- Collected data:
*** Block opens ***
-- ==== Sys2Proof/Machine/Menu.lean ====
section
/-! DEFINITION. The meanings of the events of `dial_command_fsm` at its port (rules R105, R180 to R197): the registers,
the store commands of a commit, and the action returned on the wire `ACT`. The scheduler plays that action by an `ACT`
operation of its own (rules R180, R242; log entry 16). -/

namespace Sys2Proof.Machine

/-- `DIGIT d`, d in 0 to 7 (rule R185). -/
def execDigit0to7 (d : BitVec 3) (s : State) : Result := .next (digitEvent (digitOfLow d) s)

/-- `DIGIT d`, d = 8 or 9 (rule R185). -/
def execDigit8to9 (d0 : Bool) (s : State) : Result := .next (digitEvent (digitOfHigh d0) s)

/-- `STAR`, digit-code 10 (rule R185). -/
def execStar (s : State) : Result := .next (digitEvent codeStar s)

/-- `POUND`, digit-code 11 (rule R185). -/
def execPound (s : State) : Result := .next (digitEvent codePound s)

/-- `fsm_ev` = 12 to 15: ignored, no state change, `ACT_NONE` (rules R105, R108). -/
def execFsmevReserved12to15 (_low : BitVec 2) (s : State) : Result := .next (s.setAct .none)

/-- `TIMEOUT` (rule R197). -/
def execTimeout (s : State) : Result := .next (timeoutEvent s)

/-- `ESC 1` (rule R196). -/
def execEsc1 (s : State) : Result := .next (escEvent 1 s)

/-- `ESC 2` (rule R196). -/
def execEsc2 (s : State) : Result := .next (escEvent 2 s)

/-- `ESC 3` (rule R196). -/
def execEsc3 (s : State) : Result := .next (escEvent 3 s)

/-- `fsm_ev` = 20 to 23: ignored, no state change, `ACT_NONE` (rules R105, R108). -/
def execFsmevReserved20to23 (_low : BitVec 2) (s : State) : Result := .next (s.setAct .none)

/-- `fsm_ev` = 24 to 31: ignored, no state change, `ACT_NONE` (rules R105, R108). -/
def execFsmevReserved24to31 (_low : BitVec 3) (s : State) : Result := .next (s.setAct .none)

end Sys2Proof.Machine
end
*** Block closes ***
- PROMPT:
Reproduce the records exactly as they appear.

- ANSWER BELOW:
-- ==== Sys2Proof/Machine/Menu.lean ====
section
/-! DEFINITION. The meanings of the events of `dial_command_fsm` at its port (rules R105, R180 to R197): the registers,
the store commands of a commit, and the action returned on the wire `ACT`. The scheduler plays that action by an `ACT`
operation of its own (rules R180, R242; log entry 16). -/

namespace Sys2Proof.Machine

/-- `DIGIT d`, d in 0 to 7 (rule R185). -/
def execDigit0to7 (d : BitVec 3) (s : State) : Result := .next (digitEvent (digitOfLow d) s)

/-- `DIGIT d`, d = 8 or 9 (rule R185). -/
def execDigit8to9 (d0 : Bool) (s : State) : Result := .next (digitEvent (digitOfHigh d0) s)

/-- `STAR`, digit-code 10 (rule R185). -/
def execStar (s : State) : Result := .next (digitEvent codeStar s)

/-- `POUND`, digit-code 11 (rule R185). -/
def execPound (s : State) : Result := .next (digitEvent codePound s)

/-- `fsm_ev` = 12 to 15: ignored, no state change, `ACT_NONE` (rules R105, R108). -/
def execFsmevReserved12to15 (_low : BitVec 2) (s : State) : Result := .next (s.setAct .none)

/-- `TIMEOUT` (rule R197). -/
def execTimeout (s : State) : Result := .next (timeoutEvent s)

/-- `ESC 1` (rule R196). -/
def execEsc1 (s : State) : Result := .next (escEvent 1 s)

/-- `ESC 2` (rule R196). -/
def execEsc2 (s : State) : Result := .next (escEvent 2 s)

/-- `ESC 3` (rule R196). -/
def execEsc3 (s : State) : Result := .next (escEvent 3 s)

/-- `fsm_ev` = 20 to 23: ignored, no state change, `ACT_NONE` (rules R105, R108). -/
def execFsmevReserved20to23 (_low : BitVec 2) (s : State) : Result := .next (s.setAct .none)

/-- `fsm_ev` = 24 to 31: ignored, no state change, `ACT_NONE` (rules R105, R108). -/
def execFsmevReserved24to31 (_low : BitVec 3) (s : State) : Result := .next (s.setAct .none)

end Sys2Proof.Machine
end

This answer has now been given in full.